Twitter: @DrFumblefinger

"We do not take a trip, a trip takes us".  John Steinbeck, from Travels with Charlie

I do expect a tax. If it's terrible, my husband will do without a phone. I remember we had to pay a big tax even when bringing in our own (used) car from the USA to use during the two years we lived in Germany. It was cheaper to ship our own car to Germany than to buy or rent one for two years.


But, back to to phone...We will update this post with relevant news.

While I know iPhone users can be very brand-loyal, if the price is too high, consider buying a cheap Android phone and using it with your SIM. At the end of the trip, you can put it back in a new iPhone, or (dare I say?) change sides...


The iPhone 5 uses yet another made-for-Apple incompatible SIM size, but phone stores will have a small plastic holder to retrofit it to the sizes used by others.

The best part of every trip is realizing that it has upset your expectations



Cologne's Apple store didn't have a US iPhone 5 in stock and the technician offered to order one for us. However, the phone would not arrive for a week, and we would be in London by then. So we made an Apple store genius bar appointment at London's Stratford City-Westfield location near the Olympic Park. WARNING: we made this appointment a week in advance, which is standard for Genius Bar schedules in Europe. (For laptop appointments, the wait is longer.)


The London store gave us the same answer, but they ordered the US version of the phone in hopes that it would arrive before we depart for Paris.
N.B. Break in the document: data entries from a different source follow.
-- ==== Sys2Proof/Tests/Slice0.lean ====
section
/-! SUPPORT. Tests: well-formedness, decoding of words written out from the spec's encodings, one step of each
instruction with values from spec/95_test_vectors.md or the rules' own examples, and a witness of the hypotheses of
every statement that has some. -/

namespace Sys2Proof.Tests

open Sys2Proof.Machine

/-! ## Small states -/

/-- A next state with a property. -/
def goesTo (o : Outcome) (p : State → Bool) : Bool :=
  match o with
  | .next t => p t
  | _ => false

/-- After reset, with these bytes in the TagBuffer. -/
def holding (bs : List Byte) : State := State.reset.loadTagBuffer bs

/-- `DEC` running over these bytes, the cursor at `i`, in a state of the decoder unit. -/
def scanning (bs : List Byte) (i : Half) (d : Dst) : State :=
  { (holding bs) with
    hif.op := 0x30, hif.busy := true, ndd.ce := BitVec.ofNat 16 bs.length, ndd.idx := i, ndd.dst := d }

/-- `DEC` in the body of a record that begins at the cursor, with these header registers. -/
def inRecord (bs : List Byte) (i : Half) (hdr typelen : Byte) (paylen : BitVec 32) : State :=
  { (scanning bs i .record) with
    ndd.hdr := hdr, ndd.typelen := typelen, ndd.paylen := paylen, ndd.body := i, ndd.inBody := true }

/-- An operation of the transactor running, in one of its states, at a try. -/
def running (op : Byte) (d : Tst) (tryNo : BitVec 4) : State :=
  { State.reset with
    hif.op := op, hif.busy := true, tpd.tst := d, tpd.tryNo := tryNo,
    tpd.attempts := if d = .build then tryNo - 1 else tryNo, tpd.reqPage := 4 }

/-- The answer of V3 (`SEL`). -/
def tagAnswer : Frame := ⟨0x0A, 0x01, 0x00, 0x04, 0xA1, 0xB2, 0xC3, 0xD4, 0xE5, 0xF6, 0x44⟩

/-- The answer of V9 (`RDP 4`). -/
def pageAnswer : Frame := ⟨0x09, 0x10, 0x00, 0x03, 0x0C, 0xD1, 0x01, 0x08, 0x54, 0x02, 0x00⟩

/-- The bytes of S6, whose text is "hi". -/
def hi : List Byte := [0x03, 0x09, 0xD1, 0x01, 0x05, 0x54, 0x02, 0x65, 0x6E, 0x68, 0x69, 0xFE]

/-! ## Well-formedness -/

theorem test_wf_undefinedOp : Instr.wellFormed (.undefinedOp 0x01) = false := by decide
theorem test_wf_undefinedOp_ok : Instr.wellFormed (.undefinedOp 0xB0) = true := by decide
theorem test_wf_tlvOpaque_null : Instr.wellFormed (.tlvOpaque 0x00) = false := by decide
theorem test_wf_tlvOpaque_ndef : Instr.wellFormed (.tlvOpaque 0x03) = false := by decide
theorem test_wf_tlvOpaque_term : Instr.wellFormed (.tlvOpaque 0xFE) = false := by decide
theorem test_wf_lenShort : Instr.wellFormed (.lenShort 0xFF) = false := by decide
theorem test_wf_tbload : Instr.wellFormed (.tbload []) = false := by decide

/-! ## Decoding: words written out from spec/30_encoding.md -/

theorem test_decode_sel : decodeTableWord 16 0b0000000100000000 = some .sel := by decide
theorem test_decode_selr : decodeTableWord 16 0b1000000100000000 = some .selr := by decide
theorem test_decode_rdp : decodeTableWord 16 0b0001000000000100 = some (.rdp 4) := by decide
theorem test_decode_rdpr : decodeTableWord 16 0b1001000011111111 = some (.rdpr 255) := by decide
theorem test_decode_rdt : decodeTableWord 16 0b0010000000000000 = some .rdt := by decide
theorem test_decode_rdtr : decodeTableWord 16 0b1010000001010101 = some .rdtr := by decide
theorem test_decode_dec : decodeTableWord 16 0b0011000000000000 = some .dec := by decide
theorem test_decode_tbclr : decodeTableWord 16 0b0100000000000000 = some .tbclr := by decide
theorem test_decode_tbapp : decodeTableWord 16 0b0100000111010001 = some (.tbapp 0xD1) := by decide
theorem test_decode_undefinedOp : decodeTableWord 16 0b1011000000000000 = some (.undefinedOp 0xB0) := by decide
theorem test_decode_selectTag : decode .busCmd [0b00000001, 0b00000001] = .ok .selectTag := by decide
theorem test_decode_readPage : decodeTableWord 24 0b000000100001000000001011 = some (.readPage 11) := by decide
theorem test_decode_resp : decodeTableWord 88 0x0A010004A1B2C3D4E5F644 = some (.resp tagAnswer) := by decide
theorem test_decode_tlvNull : decode .tlv [0b00000000] = .ok .tlvNull := by decide
theorem test_decode_tlvNdef : decode .tlv [0b00000011] = .ok .tlvNdef := by decide
theorem test_decode_tlvTerminator : decode .tlv [0b11111110] = .ok .tlvTerminator := by decide
theorem test_decode_tlvOpaque : decode .tlv [0b11111111] = .ok (.tlvOpaque 0xFF) := by decide
theorem test_decode_lenShort : decode .tlvLen [0b11111110] = .ok (.lenShort 254) := by decide
theorem test_decode_lenExt : decodeTableWord 24 0b111111110000000100101100 = some (.lenExt 300) := by decide
theorem test_decode_recSr :
    decode .ndefRec [0b11010001, 1, 5] = .ok (.recSr ⟨true, true, false, 1⟩ 1 5) := by decide
theorem test_decode_recSrIl :
    decode .ndefRec [0b11011001, 1, 5, 2] = .ok (.recSrIl ⟨true, true, false, 1⟩ 1 5 2) := by decide
theorem test_decode_recLong :
    decode .ndefRec [0b11000001, 1, 0, 0, 1, 0x2C] = .ok (.recLong ⟨true, true, false, 1⟩ 1 300) := by decide
theorem test_decode_recLongIl :
    decode .ndefRec [0b00101010, 3, 1, 0, 0, 0, 7] = .ok (.recLongIl ⟨false, false, true, 2⟩ 3 0x01000000 7) := by
  decide
theorem test_decode_recText : decode .recClass [0b01000001, 1, 0b01010100] = .ok .recText := by decide
theorem test_decode_recOther_type : decode .recClass [0b11010001, 1, 0b01110100] = .ok .recOther := by decide
theorem test_decode_recOther_tnf : decode .recClass [0b11010010, 1, 0b01010100] = .ok .recOther := by decide
theorem test_decode_cut_length : decode .tlvLen [0xFF, 0x01] = .refused .truncated := by decide
theorem test_decode_no_command : decode .busCmd [0x02, 0x01, 0x00] = .refused .notACommand := by decide
theorem test_fetch_word_rdp :
    goesTo (step (State.reset.withFetchWord 16 0x1004)) (fun t => t.hif.op == 0x10 && t.tpd.reqPage == 4) = true := by
  decide
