-- ==== Sys2Proof/Machine/Ops.lean ====
section
/-! DEFINITION. The shared operations: the observer's event rules (R108 to R114), the two port primitives
and the wait (R39, R40, R81), the run of a micro-operation list (R16, R135), raising an error and
responding (R131 to R136), and accepting a request (R8, R17, R92). -/

namespace Sys2Proof.Machine

/-! ### The observer's events -/

/-- The level of a line in a frame. -/
def line (f : Frame) (i : Fin 8) : Bool := f.getLsbD i.val

/-- R111: the nibble on D7..D4. -/
def dataNibble (c : Config) (f : Frame) : Nibble :=
  BitVec.ofBool (line f c.pinmap.d7) ++ BitVec.ofBool (line f c.pinmap.d6)
    ++ BitVec.ofBool (line f c.pinmap.d5) ++ BitVec.ofBool (line f c.pinmap.d4)

/-- R111: the lines that must hold across the edge: all but E and BL. -/
def heldLines (c : Config) (f : Frame) : Frame :=
  f &&& ~~~(maskOf c.pinmap.e) &&& ~~~(maskOf c.pinmap.bl)

/-- R111: `edge(a, b)`, on a falling E from latch value `a` to `b`. -/
def Observer.fallingEdge (c : Config) (a b : Frame) (o : Observer) : Observer :=
  if 0 < o.busy then { o with fault := .hazardBusy }
  else if heldLines c a ≠ heldLines c b then { o with fault := .hazardHold }
  else if line a c.pinmap.rw then o.refuseRead
  else o.takeNibble (dataNibble c a) (line a c.pinmap.rs)

/-- R108, R111: the latch takes a value, and the edge rule runs. -/
def Observer.latchTo (c : Config) (v : Frame) (o : Observer) : Observer :=
  if line o.latch c.pinmap.e && !line v c.pinmap.e then { o with latch := v }.fallingEdge c o.latch v
  else { o with latch := v }

/-- R109: a failed write leaves the old value or the new one, by a draw. -/
def Observer.failedWrite (c : Config) (v : Frame) (o : Observer) : Observer :=
  if o.drawValue.getLsbD 0 then o.drawRest.latchTo c v else o.drawRest

/-- R107 to R118: the observer takes an event. -/
def Observer.take (c : Config) (ev : Event) (o : Observer) : Observer :=
  if o.running then
    match ev with
    | .busWrite a v true => if a = c.i2cAddr then o.latchTo c v else o
    | .busWrite a v false => if a = c.i2cAddr then o.failedWrite c v else o
    | .busRead _ _ => o
    | .wait t => { o with busy := o.busy - t }
  else o

/-- R110: the backlight is lit. -/
def Observer.backlightLit (c : Config) (o : Observer) : Bool := line o.latch c.pinmap.bl = c.blActiveHigh

/-! ### The ports -/

/-- The transport's next answer: the next listed one, or else the free value (log entry 4). -/
def Transport.answer (b : Transport) : Answer :=
  match b.answers with
  | a :: _ => a
  | [] => Config.freeAnswer b.given

/-- The transport after an answer. -/
def Transport.rest (b : Transport) : Transport := { answers := b.answers.tail, given := b.given + 1 }

/-- R11, R12: `emit(ev)`. The event joins the trace, and the observer takes it. -/
def State.emit (ev : Event) (s : State) : State :=
  { s with trace := s.trace ++ [.event ev], obs := s.obs.take s.cfg ev }

/-- R16: a micro-operation has completed. -/
def State.tick (s : State) : State := { s with eng := { s.eng with seq := s.eng.seq + 1 } }

/-- The outcome of micro-operations: all completed, with the byte the last read returned, or a BusError. -/
inductive Ran where
  | done (data : Option Byte) (s : State)
  | busError (s : State)
  deriving DecidableEq, Repr

/-- R39: `PortWrite(b)`. -/
def portWrite (b : Frame) (data : Option Byte) (s : State) : Ran :=
  let t := { s with bus := s.bus.rest }.emit (.busWrite s.cfg.i2cAddr b s.bus.answer.ok)
  if s.bus.answer.ok then .done data { t with eng := { t.eng with shadow := b } }.tick else .busError t

/-- R40: the result of a read transaction. -/
def readResult (a : Answer) : Option Byte := if a.ok then some a.data else none

/-- R40: `PortRead()`. -/
def portRead (s : State) : Ran :=
  let t := { s with bus := s.bus.rest }.emit (.busRead s.cfg.i2cAddr (readResult s.bus.answer))
  match readResult s.bus.answer with
  | some v => .done (some v) t.tick
  | none => .busError t

/-- R81: `Wait(t)`. -/
def wait (t : Nat) (data : Option Byte) (s : State) : Ran := .done data (s.emit (.wait t)).tick

/-- R16: one micro-operation. -/
def runOp (op : MicroOp) (data : Option Byte) (s : State) : Ran :=
  match op with
  | .write f => portWrite f data s
  | .read => portRead s
  | .wait t => wait t data s

/-- R135: micro-operations in order, up to the first BusError. -/
def runOps : List MicroOp → Option Byte → State → Ran
  | [], data, s => .done data s
  | op :: ops, data, s =>
    match runOp op data s with
    | .done data' s' => runOps ops data' s'
    | .busError s' => .busError s'

/-! ### Responding and raising -/

/-- R136: `respond(code, data)`. -/
def respond (code : Code) (data : Option Byte) (s : State) : State :=
  { s with eng := { s.eng with seq := 0, busy := false }, trace := s.trace ++ [.response code data] }

/-- R132: NotInitializedError. -/
def raiseNotInitialized (s : State) : State := respond .notInitialized none s

/-- R133: OutOfBoundsError. -/
def raiseOutOfBounds (s : State) : State := respond .outOfBounds none s

/-- R134: BusError outside INIT. -/
def raiseBusError (s : State) : State :=
  respond .busError none { s with eng := { s.eng with syncLost := true } }

/-- R89, R134: BusError inside INIT. The controller is left indeterminate (I23). -/
def raiseInitBusError (s : State) : State :=
  respond .busError none
    { s with eng := { s.eng with syncLost := true, fsm := .uninit }, obs := s.obs.indeterminate }

/-- Runs the micro-operations of a request that is not INIT, and responds. -/
def perform (ops : List MicroOp) (s : State) : State :=
  match runOps ops none s with
  | .done data t => respond .ok data t
  | .busError t => raiseBusError t

/-- R78: `send(v, mode, t)`, and the response. -/
def transfer (v : Byte) (m : Mode) (t : Nat) (s : State) : State :=
  perform (sendOps s.cfg s.eng.bl v m t) s

/-! ### Accepting a request -/

/-- R8, R17: a request reaches the port. No engine exists for an ill-formed configuration, and a busy
port takes none (log entry 12). -/
def accept (body : State → State) (s : State) : Host.Outcome State Fault Refusal :=
  if s.cfg.wf then
    if s.eng.busy then .refused .portBusy
    else .next (body { s with eng := { s.eng with busy := true, seq := 0 } })
  else .refused .illFormedConfig

/-- R92: `gate()`. -/
def gated (body : State → State) (s : State) : State :=
  if s.eng.fsm = .ready then body s else raiseNotInitialized s

/-- Something happens at the controller alone. DESIGN CHOICE (log entry 8): a word reaches it whole, in
whatever interface mode, so a held nibble and 8-bit mode stay in place unless the word is a function set
(R123), while R113 brings words only through the interface mode. A nibble goes through it. -/
def atController (f : Observer → Observer) (s : State) : State := { s with obs := s.obs.receive f }

end Sys2Proof.Machine
end

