-- ==== Sys2Proof/Laws/State.lean ====
section
/-! SUPPORT. What each named update of the state does to each field of it. -/

namespace Sys2Proof.Machine

@[simp] theorem emit_cfg (ev : Event) (s : State) :
    (State.emit ev s).cfg = s.cfg := rfl

@[simp] theorem emit_eng (ev : Event) (s : State) :
    (State.emit ev s).eng = s.eng := rfl

@[simp] theorem emit_obs (ev : Event) (s : State) :
    (State.emit ev s).obs = s.obs.take s.cfg ev := rfl

@[simp] theorem emit_bus (ev : Event) (s : State) :
    (State.emit ev s).bus = s.bus := rfl

@[simp] theorem emit_trace (ev : Event) (s : State) :
    (State.emit ev s).trace = s.trace ++ [.event ev] := rfl

@[simp] theorem emit_inbox (ev : Event) (s : State) :
    (State.emit ev s).inbox = s.inbox := rfl

@[simp] theorem tick_cfg (s : State) :
    (State.tick s).cfg = s.cfg := rfl

@[simp] theorem tick_eng (s : State) :
    (State.tick s).eng = { s.eng with seq := s.eng.seq + 1 } := rfl

@[simp] theorem tick_obs (s : State) :
    (State.tick s).obs = s.obs := rfl

@[simp] theorem tick_bus (s : State) :
    (State.tick s).bus = s.bus := rfl

@[simp] theorem tick_trace (s : State) :
    (State.tick s).trace = s.trace := rfl

@[simp] theorem tick_inbox (s : State) :
    (State.tick s).inbox = s.inbox := rfl

@[simp] theorem respond_cfg (code : Code) (data : Option Byte) (s : State) :
    (respond code data s).cfg = s.cfg := rfl

@[simp] theorem respond_eng (code : Code) (data : Option Byte) (s : State) :
    (respond code data s).eng = { s.eng with seq := 0, busy := false } := rfl

@[simp] theorem respond_obs (code : Code) (data : Option Byte) (s : State) :
    (respond code data s).obs = s.obs := rfl

@[simp] theorem respond_bus (code : Code) (data : Option Byte) (s : State) :
    (respond code data s).bus = s.bus := rfl

@[simp] theorem respond_trace (code : Code) (data : Option Byte) (s : State) :
    (respond code data s).trace = s.trace ++ [.response code data] := rfl

@[simp] theorem respond_inbox (code : Code) (data : Option Byte) (s : State) :
    (respond code data s).inbox = s.inbox := rfl

@[simp] theorem initBegin_cfg (s : State) :
    (initBegin s).cfg = s.cfg := rfl

@[simp] theorem initBegin_eng (s : State) :
    (initBegin s).eng = { s.eng with fsm := .initializing, ctrl := 0b100#3, entry := 0b10#2 } := rfl

@[simp] theorem initBegin_obs (s : State) :
    (initBegin s).obs = s.obs := rfl

@[simp] theorem initBegin_bus (s : State) :
    (initBegin s).bus = s.bus := rfl

@[simp] theorem initBegin_trace (s : State) :
    (initBegin s).trace = s.trace := rfl

@[simp] theorem initBegin_inbox (s : State) :
    (initBegin s).inbox = s.inbox := rfl

@[simp] theorem initEnd_cfg (s : State) :
    (initEnd s).cfg = s.cfg := rfl

@[simp] theorem initEnd_eng (s : State) :
    (initEnd s).eng = { s.eng with fsm := .ready, syncLost := false, seq := 0, busy := false } := rfl

@[simp] theorem initEnd_obs (s : State) :
    (initEnd s).obs = s.obs := rfl

@[simp] theorem initEnd_bus (s : State) :
    (initEnd s).bus = s.bus := rfl

@[simp] theorem initEnd_trace (s : State) :
    (initEnd s).trace = s.trace ++ [.response .ok none] := rfl

@[simp] theorem initEnd_inbox (s : State) :
    (initEnd s).inbox = s.inbox := rfl

@[simp] theorem raiseBusError_cfg (s : State) :
    (raiseBusError s).cfg = s.cfg := rfl

@[simp] theorem raiseBusError_eng (s : State) :
    (raiseBusError s).eng = { s.eng with syncLost := true, seq := 0, busy := false } := rfl

@[simp] theorem raiseBusError_obs (s : State) :
    (raiseBusError s).obs = s.obs := rfl

@[simp] theorem raiseBusError_bus (s : State) :
    (raiseBusError s).bus = s.bus := rfl

@[simp] theorem raiseBusError_trace (s : State) :
    (raiseBusError s).trace = s.trace ++ [.response .busError none] := rfl

@[simp] theorem raiseBusError_inbox (s : State) :
    (raiseBusError s).inbox = s.inbox := rfl

@[simp] theorem raiseInitBusError_cfg (s : State) :
    (raiseInitBusError s).cfg = s.cfg := rfl

@[simp] theorem raiseInitBusError_eng (s : State) :
    (raiseInitBusError s).eng = { s.eng with syncLost := true, fsm := .uninit, seq := 0, busy := false } := rfl

@[simp] theorem raiseInitBusError_obs (s : State) :
    (raiseInitBusError s).obs = s.obs.indeterminate := rfl

@[simp] theorem raiseInitBusError_bus (s : State) :
    (raiseInitBusError s).bus = s.bus := rfl

@[simp] theorem raiseInitBusError_trace (s : State) :
    (raiseInitBusError s).trace = s.trace ++ [.response .busError none] := rfl

@[simp] theorem raiseInitBusError_inbox (s : State) :
    (raiseInitBusError s).inbox = s.inbox := rfl

@[simp] theorem atController_cfg (f : Observer → Observer) (s : State) :
    (atController f s).cfg = s.cfg := rfl

@[simp] theorem atController_eng (f : Observer → Observer) (s : State) :
    (atController f s).eng = s.eng := rfl

@[simp] theorem atController_obs (f : Observer → Observer) (s : State) :
    (atController f s).obs = s.obs.receive f := rfl

@[simp] theorem atController_bus (f : Observer → Observer) (s : State) :
    (atController f s).bus = s.bus := rfl

@[simp] theorem atController_trace (f : Observer → Observer) (s : State) :
    (atController f s).trace = s.trace := rfl

@[simp] theorem atController_inbox (f : Observer → Observer) (s : State) :
    (atController f s).inbox = s.inbox := rfl

@[simp] theorem consume_cfg (s : State) :
    s.consume.cfg = s.cfg := rfl

@[simp] theorem consume_eng (s : State) :
    s.consume.eng = s.eng := rfl

@[simp] theorem consume_obs (s : State) :
    s.consume.obs = s.obs := rfl

@[simp] theorem consume_bus (s : State) :
    s.consume.bus = s.bus := rfl

@[simp] theorem consume_trace (s : State) :
    s.consume.trace = s.trace := rfl

@[simp] theorem consume_inbox (s : State) :
    s.consume.inbox = s.inbox.tail := rfl

@[simp] theorem resetFor_cfg (c : Config) :
    (State.resetFor c).cfg = c := rfl

@[simp] theorem resetFor_eng (c : Config) :
    (State.resetFor c).eng = Engine.reset c := rfl

@[simp] theorem resetFor_obs (c : Config) :
    (State.resetFor c).obs = Observer.reset c := rfl

@[simp] theorem resetFor_bus (c : Config) :
    (State.resetFor c).bus = { answers := [], given := 0 } := rfl

@[simp] theorem resetFor_trace (c : Config) :
    (State.resetFor c).trace = [] := rfl

@[simp] theorem resetFor_inbox (c : Config) :
    (State.resetFor c).inbox = [] := rfl

@[simp] theorem settled_cfg (s : State) (eng : Engine) (evs : List Event) (code : Code) (data : Option Byte) :
    (s.settled eng evs code data).cfg = s.cfg := rfl

@[simp] theorem settled_eng (s : State) (eng : Engine) (evs : List Event) (code : Code) (data : Option Byte) :
    (s.settled eng evs code data).eng = { eng with shadow := shadowAfter s.eng.shadow evs, seq := 0, busy := false } := rfl

@[simp] theorem settled_obs (s : State) (eng : Engine) (evs : List Event) (code : Code) (data : Option Byte) :
    (s.settled eng evs code data).obs = s.obs.takeAll s.cfg evs := rfl

@[simp] theorem settled_bus (s : State) (eng : Engine) (evs : List Event) (code : Code) (data : Option Byte) :
    (s.settled eng evs code data).bus = s.bus.skip (transactions evs) := rfl

@[simp] theorem settled_trace (s : State) (eng : Engine) (evs : List Event) (code : Code) (data : Option Byte) :
    (s.settled eng evs code data).trace = s.trace ++ evs.map .event ++ [.response code data] := rfl

@[simp] theorem settled_inbox (s : State) (eng : Engine) (evs : List Event) (code : Code) (data : Option Byte) :
    (s.settled eng evs code data).inbox = s.inbox := rfl

@[simp] theorem drawRest_latch (o : Observer) : o.drawRest.latch = o.latch := rfl

@[simp] theorem drawRest_ifmode (o : Observer) : o.drawRest.ifmode = o.ifmode := rfl

@[simp] theorem drawRest_ac (o : Observer) : o.drawRest.ac = o.ac := rfl

@[simp] theorem drawRest_space (o : Observer) : o.drawRest.space = o.space := rfl

@[simp] theorem drawRest_ddram (o : Observer) : o.drawRest.ddram = o.ddram := rfl

@[simp] theorem drawRest_cgram (o : Observer) : o.drawRest.cgram = o.cgram := rfl

@[simp] theorem drawRest_id (o : Observer) : o.drawRest.id = o.id := rfl

@[simp] theorem drawRest_s (o : Observer) : o.drawRest.s = o.s := rfl

@[simp] theorem drawRest_d (o : Observer) : o.drawRest.d = o.d := rfl

@[simp] theorem drawRest_c (o : Observer) : o.drawRest.c = o.c := rfl

@[simp] theorem drawRest_b (o : Observer) : o.drawRest.b = o.b := rfl

@[simp] theorem drawRest_dl (o : Observer) : o.drawRest.dl = o.dl := rfl

@[simp] theorem drawRest_n (o : Observer) : o.drawRest.n = o.n := rfl

@[simp] theorem drawRest_f (o : Observer) : o.drawRest.f = o.f := rfl

@[simp] theorem drawRest_shift (o : Observer) : o.drawRest.shift = o.shift := rfl

@[simp] theorem drawRest_busy (o : Observer) : o.drawRest.busy = o.busy := rfl

@[simp] theorem drawRest_fault (o : Observer) : o.drawRest.fault = o.fault := rfl

@[simp] theorem drawRest_refused (o : Observer) : o.drawRest.refused = o.refused := rfl

@[simp] theorem drawRest_draws (o : Observer) : o.drawRest.draws = o.draws.tail := rfl

@[simp] theorem drawRest_drawn (o : Observer) : o.drawRest.drawn = o.drawn + 1 := rfl

@[simp] theorem drawRest_times (o : Observer) : o.drawRest.times = o.times := rfl

@[simp] theorem drawRest_running (o : Observer) : o.drawRest.running = o.running := rfl

@[simp] theorem skipDraws_latch (k : Nat) (o : Observer) : (o.skipDraws k).latch = o.latch := rfl

@[simp] theorem skipDraws_ifmode (k : Nat) (o : Observer) : (o.skipDraws k).ifmode = o.ifmode := rfl

@[simp] theorem skipDraws_ac (k : Nat) (o : Observer) : (o.skipDraws k).ac = o.ac := rfl

@[simp] theorem skipDraws_space (k : Nat) (o : Observer) : (o.skipDraws k).space = o.space := rfl

@[simp] theorem skipDraws_ddram (k : Nat) (o : Observer) : (o.skipDraws k).ddram = o.ddram := rfl

@[simp] theorem skipDraws_cgram (k : Nat) (o : Observer) : (o.skipDraws k).cgram = o.cgram := rfl

@[simp] theorem skipDraws_id (k : Nat) (o : Observer) : (o.skipDraws k).id = o.id := rfl

@[simp] theorem skipDraws_s (k : Nat) (o : Observer) : (o.skipDraws k).s = o.s := rfl

@[simp] theorem skipDraws_d (k : Nat) (o : Observer) : (o.skipDraws k).d = o.d := rfl

@[simp] theorem skipDraws_c (k : Nat) (o : Observer) : (o.skipDraws k).c = o.c := rfl

@[simp] theorem skipDraws_b (k : Nat) (o : Observer) : (o.skipDraws k).b = o.b := rfl

@[simp] theorem skipDraws_dl (k : Nat) (o : Observer) : (o.skipDraws k).dl = o.dl := rfl

@[simp] theorem skipDraws_n (k : Nat) (o : Observer) : (o.skipDraws k).n = o.n := rfl

@[simp] theorem skipDraws_f (k : Nat) (o : Observer) : (o.skipDraws k).f = o.f := rfl

@[simp] theorem skipDraws_shift (k : Nat) (o : Observer) : (o.skipDraws k).shift = o.shift := rfl

@[simp] theorem skipDraws_busy (k : Nat) (o : Observer) : (o.skipDraws k).busy = o.busy := rfl

@[simp] theorem skipDraws_fault (k : Nat) (o : Observer) : (o.skipDraws k).fault = o.fault := rfl

@[simp] theorem skipDraws_refused (k : Nat) (o : Observer) : (o.skipDraws k).refused = o.refused := rfl

@[simp] theorem skipDraws_times (k : Nat) (o : Observer) : (o.skipDraws k).times = o.times := rfl

@[simp] theorem indeterminate_busy (o : Observer) : o.indeterminate.busy = o.drawBusy := rfl

@[simp] theorem indeterminate_times (o : Observer) : o.indeterminate.times = o.times.tail := rfl

@[simp] theorem indeterminate_latch (o : Observer) : o.indeterminate.latch = o.latch := rfl

@[simp] theorem indeterminate_fault (o : Observer) : o.indeterminate.fault = o.fault := rfl

@[simp] theorem indeterminate_refused (o : Observer) : o.indeterminate.refused = o.refused := rfl

@[simp] theorem indeterminate_running (o : Observer) : o.indeterminate.running = o.running := rfl

@[simp] theorem listening_latch (o : Observer) : o.listening.latch = o.latch := rfl

@[simp] theorem listening_ifmode (o : Observer) : o.listening.ifmode = o.ifmode := rfl

@[simp] theorem listening_ac (o : Observer) : o.listening.ac = o.ac := rfl

@[simp] theorem listening_space (o : Observer) : o.listening.space = o.space := rfl

@[simp] theorem listening_ddram (o : Observer) : o.listening.ddram = o.ddram := rfl

@[simp] theorem listening_cgram (o : Observer) : o.listening.cgram = o.cgram := rfl

@[simp] theorem listening_id (o : Observer) : o.listening.id = o.id := rfl

@[simp] theorem listening_s (o : Observer) : o.listening.s = o.s := rfl

@[simp] theorem listening_d (o : Observer) : o.listening.d = o.d := rfl

@[simp] theorem listening_c (o : Observer) : o.listening.c = o.c := rfl

@[simp] theorem listening_b (o : Observer) : o.listening.b = o.b := rfl

@[simp] theorem listening_dl (o : Observer) : o.listening.dl = o.dl := rfl

@[simp] theorem listening_n (o : Observer) : o.listening.n = o.n := rfl

@[simp] theorem listening_f (o : Observer) : o.listening.f = o.f := rfl

@[simp] theorem listening_shift (o : Observer) : o.listening.shift = o.shift := rfl

@[simp] theorem listening_draws (o : Observer) : o.listening.draws = o.draws := rfl

@[simp] theorem listening_drawn (o : Observer) : o.listening.drawn = o.drawn := rfl

@[simp] theorem listening_times (o : Observer) : o.listening.times = o.times := rfl

@[simp] theorem listening_busy (o : Observer) : o.listening.busy = 0 := rfl

@[simp] theorem listening_running (o : Observer) : o.listening.running = true := rfl

@[simp] theorem withFetchWord_cfg (s : State) (nbits w : Nat) :
    (s.withFetchWord nbits w).cfg = s.cfg := rfl

@[simp] theorem withFetchWord_eng (s : State) (nbits w : Nat) :
    (s.withFetchWord nbits w).eng = s.eng := rfl

@[simp] theorem withFetchWord_obs (s : State) (nbits w : Nat) :
    (s.withFetchWord nbits w).obs = s.obs.listening := rfl

@[simp] theorem withFetchWord_bus (s : State) (nbits w : Nat) :
    (s.withFetchWord nbits w).bus = s.bus := rfl

@[simp] theorem withFetchWord_trace (s : State) (nbits w : Nat) :
    (s.withFetchWord nbits w).trace = s.trace := rfl

@[simp] theorem withFetchWord_inbox (s : State) (nbits w : Nat) :
    (s.withFetchWord nbits w).inbox = (itemOfTable nbits w).getD (.line ['?']) :: s.inbox := rfl

end Sys2Proof.Machine
end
We have already made appointments in Paris, but we suspect my husband will have to replace his phone at home.


The other, though expensive, option was to buy a new European version of the phone and use the old SIM car. But the price to do that was between 550 and 600 euros. The replacement price was 250 euros.



NO cooperation between Apple stores in different countries. We made FOUR visits to Apple stores—Cologne, London, and twice to the Paris Louvre store—before my husband was finally able to exchange his water-damaged iPhone 5 with a replacement. He bought his replacement for 249 euros, only 1 1/2 days before he finished his three-week Europe vacation. The Louvre Apple store (which is underground in the Carousel shopping mall) was packed with confused and anxious Apple product users. Some customer assistants spoke English, some did not, but we don't expect foreign language use in such stores. I don't understand why #Apple does not come up with a simpler system that would reduce the confusion in all of their stores, including the US locales.

There must be a better way to take your iPhone to Europe. And yes, the morale of the story is NOT to drop the phone in water while on vacation.